"Size kendi aranızdan öyle bir Peygamber geldi ki zahmete uğramanız ona ağır gelir. Kalbi üstünüze titrer müminlere karşı pek şeatli ve merhametlidir." (Tevbe 128) "Hakikaten Allah'ın Resulünde sizler için Allah'a ve âhiret gününe kavuşmayı bekleyenler ve Allah'ı çok zikredenler için en mükemmel bir nümune vardır." (Ahzab21) "Ey Rasûlüm!) Hiç şüphesiz ki Sen yüce bir ahlâk üzeresin!" (Kalem 4)
Yukarıdaki ilk âyet Rasûlüllah'ın (sav) biz ümmetine çok düşkün olduğunu bizim dünya ve ahirette karşılaştığımız sıkıntıların O'nu çok üzeceğini bildiriyor. İkinci âyet Rasûlüllah'ın (sav) bizlere en güzel örnek olduğunu haber verirken sonraki âyet örnekliğin odağında ahlâkın olduğuna dikkat çekmektedir. Nitekim Peygamber Efendimiz de: "Ben başka bir maksatla değil ancak güzel ahlâkı tamamlamak için gönderildim." (Muatta Hüsnü'l-Hulk 8) buyurmuştur.

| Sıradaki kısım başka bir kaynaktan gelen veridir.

-- ==== Sys2Proof/Laws/GoodColl.lean ====
section
/-! SUPPORT. What Machine/Coll.lean keeps: the fuses, the queue, the tick count and the canonical form of memory (State.Good). -/
set_option linter.unusedSimpArgs false

namespace Sys2Proof.Machine

open Sys2Proof

variable {FZ : FuseSt} {PQ : List Instr → Nat → Prop}

@[simp] theorem State.setColl_good (s : State) (g : Nat) (c : Coll) (hs : State.Good FZ PQ s) : State.Good FZ PQ (State.setColl s g c) := by
  unfold State.setColl
  simp [hs]

@[simp] theorem State.modColl_good (s : State) (g : Nat) (f : Coll → Coll) (hs : State.Good FZ PQ s) : State.Good FZ PQ (State.modColl s g f) := by
  unfold State.modColl
  simp [hs]

@[simp] theorem State.tell_good (s : State) (g : Nat) (c : Coll) (kind step attempt piece : Nat) (body : List Byte) (hs : State.Good FZ PQ s) : State.Good FZ PQ (State.tell s g c kind step attempt piece body) := by
  unfold State.tell
  simp [hs]

@[simp] theorem State.sendReady_good (s : State) (g : Nat) (c : Coll) (mismatch : Nat) (hs : State.Good FZ PQ s) : State.Good FZ PQ (State.sendReady s g c mismatch) := by
  unfold State.sendReady
  simp [hs]

@[simp] theorem State.collStart_good (s : State) (g boundary mismatch : Nat) (hs : State.Good FZ PQ s) : State.Good FZ PQ (State.collStart s g boundary mismatch) := by
  unfold State.collStart
  simp [hs]

@[simp] theorem State.sendStart_good (s : State) (g : Nat) (c : Coll) (boundary mismatch : Nat) (hs : State.Good FZ PQ s) : State.Good FZ PQ (State.sendStart s g c boundary mismatch) := by
  unfold State.sendStart
  simp [hs]

@[simp] theorem State.passReady_good (s : State) (g : Nat) (c : Coll) (mismatch : Nat) (hs : State.Good FZ PQ s) : State.Good FZ PQ (State.passReady s g c mismatch) := by
  unfold State.passReady
  repeat' split
  all_goals simp [hs]

@[simp] theorem State.dropMessage_good (s : State) (g : Nat) (hs : State.Good FZ PQ s) : State.Good FZ PQ (State.dropMessage s g) := by
  unfold State.dropMessage
  simp [hs]

@[simp] theorem State.withMessage_good (s : State) (g : Nat) (m : CollMsg) (f : Coll → State) (hs : State.Good FZ PQ s)
    (hf : ∀ k, State.Good FZ PQ (f k)) : State.Good FZ PQ (s.withMessage g m f) := by
  unfold State.withMessage
  repeat' split
  all_goals simp [hs, hf]

@[simp] theorem State.recvReady_good (s : State) (g : Nat) (m : CollMsg) (hs : State.Good FZ PQ s) : State.Good FZ PQ (State.recvReady s g m) := by
  unfold State.recvReady
  simp (maxDischargeDepth := 60) [hs]

@[simp] theorem State.recvStart_good (s : State) (g : Nat) (m : CollMsg) (hs : State.Good FZ PQ s) : State.Good FZ PQ (State.recvStart s g m) := by
  unfold State.recvStart
  simp (maxDischargeDepth := 60) [hs]

@[simp] theorem State.pieceReady_good (s : State) (g step : Nat) (body : List Byte) (hs : State.Good FZ PQ s) : State.Good FZ PQ (State.pieceReady s g step body) := by
  unfold State.pieceReady
  repeat' first | with_reducible assumption | simp only [good_keep, good_time] | intro _ | split
  all_goals simp (maxDischargeDepth := 60) +contextual [*]

@[simp] theorem State.recvPiece_good (s : State) (g : Nat) (m : CollMsg) (hs : State.Good FZ PQ s) : State.Good FZ PQ (State.recvPiece s g m) := by
  unfold State.recvPiece
  repeat' first | with_reducible assumption | with_reducible apply State.withMessage_good | with_reducible apply State.modColl_good | with_reducible apply State.dropMessage_good | with_reducible apply State.pieceReady_good | with_reducible apply State.modColl_good | with_reducible apply State.dropMessage_good | with_reducible apply State.pieceReady_good | intro _ | split | dsimp only
  all_goals simp (maxDischargeDepth := 60) +contextual [*]

@[simp] theorem State.recvCounts_good (s : State) (g : Nat) (m : CollMsg) (hs : State.Good FZ PQ s) : State.Good FZ PQ (State.recvCounts s g m) := by
  unfold State.recvCounts
  repeat' first | with_reducible assumption | with_reducible apply State.withMessage_good | with_reducible apply State.complete_good | with_reducible apply State.modColl_good | with_reducible apply State.tell_good | with_reducible apply State.dropMessage_good | with_reducible apply State.pieceReady_good | with_reducible apply State.modColl_good | with_reducible apply State.tell_good | with_reducible apply State.dropMessage_good | with_reducible apply State.pieceReady_good | intro _ | split | dsimp only
  all_goals simp (maxDischargeDepth := 60) +contextual [*]

@[simp] theorem State.sendWave_good (s : State) (g : Nat) (c : Coll) (r : RingRun) (w : Nat × Nat × Nat) (hs : State.Good FZ PQ s) : State.Good FZ PQ (State.sendWave s g c r w) := by
  unfold State.sendWave
  simp [hs]

@[simp] theorem State.abortRunning_good (s : State) (g decision : Nat) (hs : State.Good FZ PQ s) : State.Good FZ PQ (State.abortRunning s g decision) := by
  unfold State.abortRunning
  repeat' first | with_reducible assumption | with_reducible apply State.kill_good | intro _ | split
  all_goals simp (maxDischargeDepth := 60) +contextual [*]

@[simp] theorem State.takeDecision_good (s : State) (g : Nat) (c : Coll) (r : RingRun) (d : Nat × Nat × Nat × Nat) (hs : State.Good FZ PQ s) : State.Good FZ PQ (State.takeDecision s g c r d) := by
  unfold State.takeDecision
  repeat' split
  all_goals simp [hs]

@[simp] theorem State.keepDecision_good (s : State) (g : Nat) (c : Coll) (r : RingRun) (d : Nat × Nat × Nat × Nat) (hs : State.Good FZ PQ s) : State.Good FZ PQ (State.keepDecision s g c r d) := by
  unfold State.keepDecision
  repeat' split
  all_goals simp [hs]

@[simp] theorem State.wave_good (s : State) (g : Nat) (c : Coll) (r : RingRun) (w : Nat × Nat × Nat) (hs : State.Good FZ PQ s) : State.Good FZ PQ (State.wave s g c r w) := by
  unfold State.wave
  repeat' split
  all_goals simp [hs]

@[simp] theorem State.recvVerdict_good (s : State) (g : Nat) (m : CollMsg) (hs : State.Good FZ PQ s) : State.Good FZ PQ (State.recvVerdict s g m) := by
  unfold State.recvVerdict
  repeat' first | with_reducible assumption | with_reducible apply State.withMessage_good | with_reducible apply State.modColl_good | with_reducible apply State.dropMessage_good | with_reducible apply State.wave_good | intro _ | split | dsimp only

@[simp] theorem State.recvDecide_good (s : State) (g : Nat) (m : CollMsg) (hs : State.Good FZ PQ s) : State.Good FZ PQ (State.recvDecide s g m) := by
  unfold State.recvDecide
  repeat' first | with_reducible assumption | with_reducible apply State.withMessage_good | with_reducible apply State.dropMessage_good | with_reducible apply State.abortRunning_good | with_reducible apply State.takeDecision_good | with_reducible apply State.keepDecision_good | with_reducible apply State.dropMessage_good | with_reducible apply State.abortRunning_good | with_reducible apply State.takeDecision_good | with_reducible apply State.keepDecision_good | with_reducible refine OpAnswer.good_some (by with_reducible assumption) ?_ | intro _ | split | dsimp only
  all_goals simp (maxDischargeDepth := 60) +contextual [*]

@[simp] theorem State.waveTimeout_good (s : State) (g : Nat) (hs : State.Good FZ PQ s) : State.Good FZ PQ (State.waveTimeout s g) := by
  unfold State.waveTimeout
  repeat' split
  all_goals simp [hs]

@[simp] theorem State.doubtExpired_good (s : State) (g : Nat) (hs : State.Good FZ PQ s) : State.Good FZ PQ (State.doubtExpired s g) := by
  unfold State.doubtExpired
  repeat' split
  all_goals simp [hs]

@[simp] theorem State.collWaitExpired_good (s : State) (t : Fin 4) (q : Fin 64) (hs : State.Good FZ PQ s) : State.Good FZ PQ (State.collWaitExpired s t q) := by
  unfold State.collWaitExpired
  repeat' first | with_reducible assumption | with_reducible apply State.modColl_good | with_reducible refine good_each ?_ (fun _ _ _ => ?_) | intro _ | split | dsimp only

@[simp] theorem State.deliver_good (s : State) (g : Nat) (bs : List Byte) (hs : State.Good FZ PQ s) : State.Good FZ PQ (State.deliver s g bs) := by
  unfold State.deliver
  repeat' first | with_reducible assumption | with_reducible apply State.dropMessage_good | with_reducible apply State.recvReady_good | with_reducible apply State.recvStart_good | with_reducible apply State.recvPiece_good | with_reducible apply State.recvCounts_good | with_reducible apply State.recvVerdict_good | with_reducible apply State.recvDecide_good | split | dsimp only

@[simp] theorem State.sendChunk_good (s : State) (g : Nat) (hs : State.Good FZ PQ s) : State.Good FZ PQ (State.sendChunk s g) := by
  unfold State.sendChunk
  repeat' first | with_reducible assumption | with_reducible apply State.modColl_good | with_reducible apply State.tell_good | intro _ | split | dsimp only

@[simp] theorem State.sendPart_good (s : State) (c : CtxId) (st : Strand) (hs : State.Good FZ PQ s) : State.Good FZ PQ (State.sendPart s c st) := by
  unfold State.sendPart
  repeat' first | with_reducible assumption | with_reducible apply State.setStrand_good | with_reducible apply State.modColl_good | with_reducible apply State.sendChunk_good | with_reducible apply State.modColl_good | with_reducible apply State.sendChunk_good | simp only [good_keep, good_time] | intro _ | split | dsimp only
  all_goals simp (maxDischargeDepth := 60) +contextual [*]

@[simp] theorem lsendWord_good (c : CtxId) (st : Strand) (sl : Slice) (w : W64) (s : State) (hs : State.Good FZ PQ s) : State.Good FZ PQ (lsendWord c st sl w s) := by
  unfold lsendWord
  repeat' first | with_reducible assumption | with_reducible apply withRange_good | with_reducible apply State.setStrand_good | with_reducible apply State.tell_good | with_reducible apply State.tell_good | intro _ | split | dsimp only
  all_goals simp (maxDischargeDepth := 60) +contextual [*]

theorem execLsend_good (c : CtxId) (s : State) {s' : State} (h : execLsend c s = .next s') (hs : State.Good FZ PQ s) : State.Good FZ PQ s' := by
  unfold execLsend at h
  obtain rfl := Host.Outcome.next.inj h
  clear h
  repeat' first | with_reducible assumption | with_reducible apply issueOp_good | with_reducible apply State.sendPart_good | with_reducible apply lsendWord_good | with_reducible apply State.sendPart_good | with_reducible apply lsendWord_good | intro _ | split
  all_goals simp (maxDischargeDepth := 60) +contextual [*]

@[simp] theorem State.recvPart_good (s : State) (c : CtxId) (st : Strand) (hs : State.Good FZ PQ s) : State.Good FZ PQ (State.recvPart s c st) := by
  unfold State.recvPart
  repeat' first | with_reducible assumption | with_reducible apply State.setStrand_good | simp only [good_keep, good_time] | split
  all_goals simp (maxDischargeDepth := 60) +contextual [*]

@[simp] theorem lrecvWord_good (c : CtxId) (st : Strand) (sl : Slice) (w : W64) (s : State) (hs : State.Good FZ PQ s) : State.Good FZ PQ (lrecvWord c st sl w s) := by
  unfold lrecvWord
  repeat' first | with_reducible assumption | with_reducible apply withRange_good | with_reducible apply State.setStrand_good | simp only [good_keep, good_time] | intro _ | split | dsimp only
  all_goals simp (maxDischargeDepth := 60) +contextual [*]

theorem execLrecv_good (c : CtxId) (s : State) {s' : State} (h : execLrecv c s = .next s') (hs : State.Good FZ PQ s) : State.Good FZ PQ s' := by
  unfold execLrecv at h
  obtain rfl := Host.Outcome.next.inj h
  clear h
  repeat' first | with_reducible assumption | with_reducible apply issueOp_good | with_reducible apply State.recvPart_good | with_reducible apply lrecvWord_good | with_reducible apply State.recvPart_good | with_reducible apply lrecvWord_good | intro _ | split
  all_goals simp (maxDischargeDepth := 60) +contextual [*]

@[simp] theorem State.finishStep_good (s : State) (ref : SliceRef) (hs : State.Good FZ PQ s) : State.Good FZ PQ (State.finishStep s ref) := by
  unfold State.finishStep
  repeat' first | with_reducible assumption | with_reducible apply State.writeVia_good | with_reducible apply State.modColl_good | with_reducible refine good_each ?_ (fun _ _ _ => ?_) | intro _ | split | dsimp only

theorem execReady_good (g : Fin 256) (m : CollMsg) (s : State) {s' : State} (h : execReady g m s = .next s') (hs : State.Good FZ PQ s) : State.Good FZ PQ s' := by
  unfold execReady at h
  obtain rfl := Host.Outcome.next.inj h
  clear h
  simp [hs]

theorem execStart_good (g : Fin 256) (m : CollMsg) (s : State) {s' : State} (h : execStart g m s = .next s') (hs : State.Good FZ PQ s) : State.Good FZ PQ s' := by
  unfold execStart at h
  obtain rfl := Host.Outcome.next.inj h
  clear h
  simp [hs]

theorem execPiece_good (g : Fin 256) (m : CollMsg) (s : State) {s' : State} (h : execPiece g m s = .next s') (hs : State.Good FZ PQ s) : State.Good FZ PQ s' := by
  unfold execPiece at h
  obtain rfl := Host.Outcome.next.inj h
  clear h
  simp [hs]

theorem execCounts_good (g : Fin 256) (m : CollMsg) (s : State) {s' : State} (h : execCounts g m s = .next s') (hs : State.Good FZ PQ s) : State.Good FZ PQ s' := by
  unfold execCounts at h
  obtain rfl := Host.Outcome.next.inj h
  clear h
  simp [hs]

theorem execVerdict_good (g : Fin 256) (m : CollMsg) (s : State) {s' : State} (h : execVerdict g m s = .next s') (hs : State.Good FZ PQ s) : State.Good FZ PQ s' := by
  unfold execVerdict at h
  obtain rfl := Host.Outcome.next.inj h
  clear h
  simp [hs]

theorem execDecide_good (g : Fin 256) (m : CollMsg) (s : State) {s' : State} (h : execDecide g m s = .next s') (hs : State.Good FZ PQ s) : State.Good FZ PQ s' := by
  unfold execDecide at h
  obtain rfl := Host.Outcome.next.inj h
  clear h
  simp [hs]

theorem execVerdictWaveTimeout_good (g : Fin 256) (s : State) {s' : State} (h : execVerdictWaveTimeout g s = .next s') (hs : State.Good FZ PQ s) : State.Good FZ PQ s' := by
  unfold execVerdictWaveTimeout at h
  obtain rfl := Host.Outcome.next.inj h
  clear h
  simp [hs]

theorem execCollWaitExpiry_good (t : Fin 4) (q : Fin 64) (s : State) {s' : State} (h : execCollWaitExpiry t q s = .next s') (hs : State.Good FZ PQ s) : State.Good FZ PQ s' := by
  unfold execCollWaitExpiry at h
  obtain rfl := Host.Outcome.next.inj h
  clear h
  simp [hs]

theorem execInDoubtExpiry_good (g : Fin 256) (s : State) {s' : State} (h : execInDoubtExpiry g s = .next s') (hs : State.Good FZ PQ s) : State.Good FZ PQ s' := by
  unfold execInDoubtExpiry at h
  obtain rfl := Host.Outcome.next.inj h
  clear h
  simp [hs]

end Sys2Proof.Machine
end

Peygamber Efendimiz Kur'ân-ı Kerîm'i sadece lafzen öğreten bir muallim olarak değil canlı bir Kur'ân hâlinde İlâhî hakikatleri fiilen tâlim eden bir hidâyet rehberi olarak yaşamıştır. Bu yüzden O'nun muazzez ve mübarek hayâtı kıyâmete kadar gelecek nesillere en güzel örnek olmuş ve olmaya devam edecektir. İnsanın ilk yurdu olan cennete yeniden dönebilmenin yolu güzel ahlâkı davranış haline getirmekten geçtiğine göre Rasûlüllah'ın (sav) hayatı iyi bilinmelidir. Dünyada O'na layık onurlu bir ümmet olabilmenin yolu ise O'nu örnek alarak her alanda planlı ve programlı bir şekilde çok çalışmak ve başarılı olmaktan geçmektedir. Bilelim ki o zaman inşeallah Rasülûllah'ı (sav) üzmemiş ve cennette O'na komşu olabilmenin sebeplerini işlemiş olacağız.